Friday, February 8, 2013

Think Before You Lend

Do not lend to anyone stronger than yourself. If you do, resign yourself to loss -- Ecclesiasticus 8:13.

To wage war against England, Phillip IV of France became deeply indebted to the Knights Templar in 1307. To shed the debt, Phillip accused the knights of heresy, and ordered them burned at the stake.

To wage war against France, Edward III of England borrowed money from the banks of the Bardi and Peruzzi families. His defaults in 1343 and 1346 destroyed both banks, and that brought down a third bank. (Later, to borrow money, Edward had to leave his queen and children as security.)

In 15th century France, merchant and financier Jacques Coeur of Bourges was believed to be the richest man in the world. Charles VII and other powerful people were indebted to him. To rid themselves of this burden, Charles and his associates falsely accused Coeur of various crimes, including the murder of the king's mistress. Wrongly convicted, he was fined, and his property confiscated, mostly by the king.

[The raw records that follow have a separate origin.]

-- ==== Sys2Proof/Word.lean ====
section
/-! DEFINITION. The bit strings of the spec: bytes, halfwords, 32-bit words, 64-bit cells (00_scope.md R4, R5). -/

namespace Sys2Proof

/-- A byte of program text. -/
abbrev Byte := BitVec 8

/-- A halfword, the unit of T32 instruction text (30_encoding.md R59). -/
abbrev Half := BitVec 16

/-- A 32-bit general register, program counter or instruction word (10_state.md R37, R38). -/
abbrev Word := BitVec 32

/-- A 64-bit TTBR0 cell (10_state.md R10). -/
abbrev DWord := BitVec 64

end Sys2Proof
end

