-- ==== Sys2Proof/Machine/Operands.lean ====
section
/-! DEFINITION. The operand forms: which register numbers are refused (30_encoding.md R63), and the four data movements
between general registers and a cell (40_system_register_access.md R71 to R74, R79). -/

namespace Sys2Proof.Machine

/-- The refusal of an MRC or MCR form (R63). -/
def refuseWord (t : RegNum) : Option Refusal :=
  if t = 15 then some .registerFifteen else none

/-- The refusal of an MRRC form (R63): register 15, or one register named twice. -/
def refuseReadPair (t t2 : RegNum) : Option Refusal :=
  if t = 15 ∨ t2 = 15 then some .registerFifteen
  else if t = t2 then some .mrrcSameRegister
  else none

/-- The refusal of an MCRR form (R63): t = t2 is admitted. -/
def refuseWritePair (t t2 : RegNum) : Option Refusal :=
  if t = 15 ∨ t2 = 15 then some .registerFifteen else none

/-- `x[t] <- cell[31:0]` (R71). -/
def moveToReg (t : RegNum) (c : CellName) (s : State) : State :=
  s.setReg t (lowWord (s.readCell c))

/-- `cell[31:0] <- x[t]` (R72). -/
def moveFromReg (t : RegNum) (c : CellName) (s : State) : State :=
  s.setCell c (withLowWord (s.cell c) (s.reg t))

/-- `(x[t2], x[t]) <- (cell[63:32], cell[31:0])`, the cell read once (R73). -/
def moveToPair (t t2 : RegNum) (c : CellName) (s : State) : State :=
  let v := s.readCell c
  (s.setReg t2 (highWord v)).setReg t (lowWord v)

/-- `cell <- x[t2] : x[t]` (R74). -/
def moveFromPair (t t2 : RegNum) (c : CellName) (s : State) : State :=
  s.setCell c (joinWords (s.reg t2) (s.reg t))

/-- Run an access unless its form is refused: R65 (1) stands before every other test. -/
def unlessRefused (r : Option Refusal) (o : Outcome) : Outcome :=
  match r with
  | some why => .refused why
  | none => o

end Sys2Proof.Machine
end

The London bank of the Medici closed in 1472 because it could not recoup its loan to King Edward IV. (Pesky bunch, those Edwards.) The Medici family bank in Bruges lost money because Charles the Bold of Burgundy refused to repay. Other defaulted loans to the powerful caused this bank to be liquidated. As a bank manager of the time said, "No ever become embroiled with great lords without losing his feathers in the end."

We have today's version of this type of financing. The client lends money to a bank through a Guaranteed Investment Certificate (GIC). Its fixed-period allows the bank to arrange its affairs to its own schedule and needs.

On the other hand, a bank lends money by way of a call loan. The borrowed money must be returned immediately the bank demands it. Whether borrowing or lending, the bank is in control, not the client.

It gets worse. By way of financial legerdemain, the Government of Cyprus, in 2013, shifted the enormous debt of the nation's banks onto the shoulders of depositors. According to the Toronto Star, the Canadian version of this manoeuvre entails the government placing a bank's debt on not just stockholders, but on anyone who has made a loan such as a GIC, paid into a mutual fund, or even deposited money into a savings account.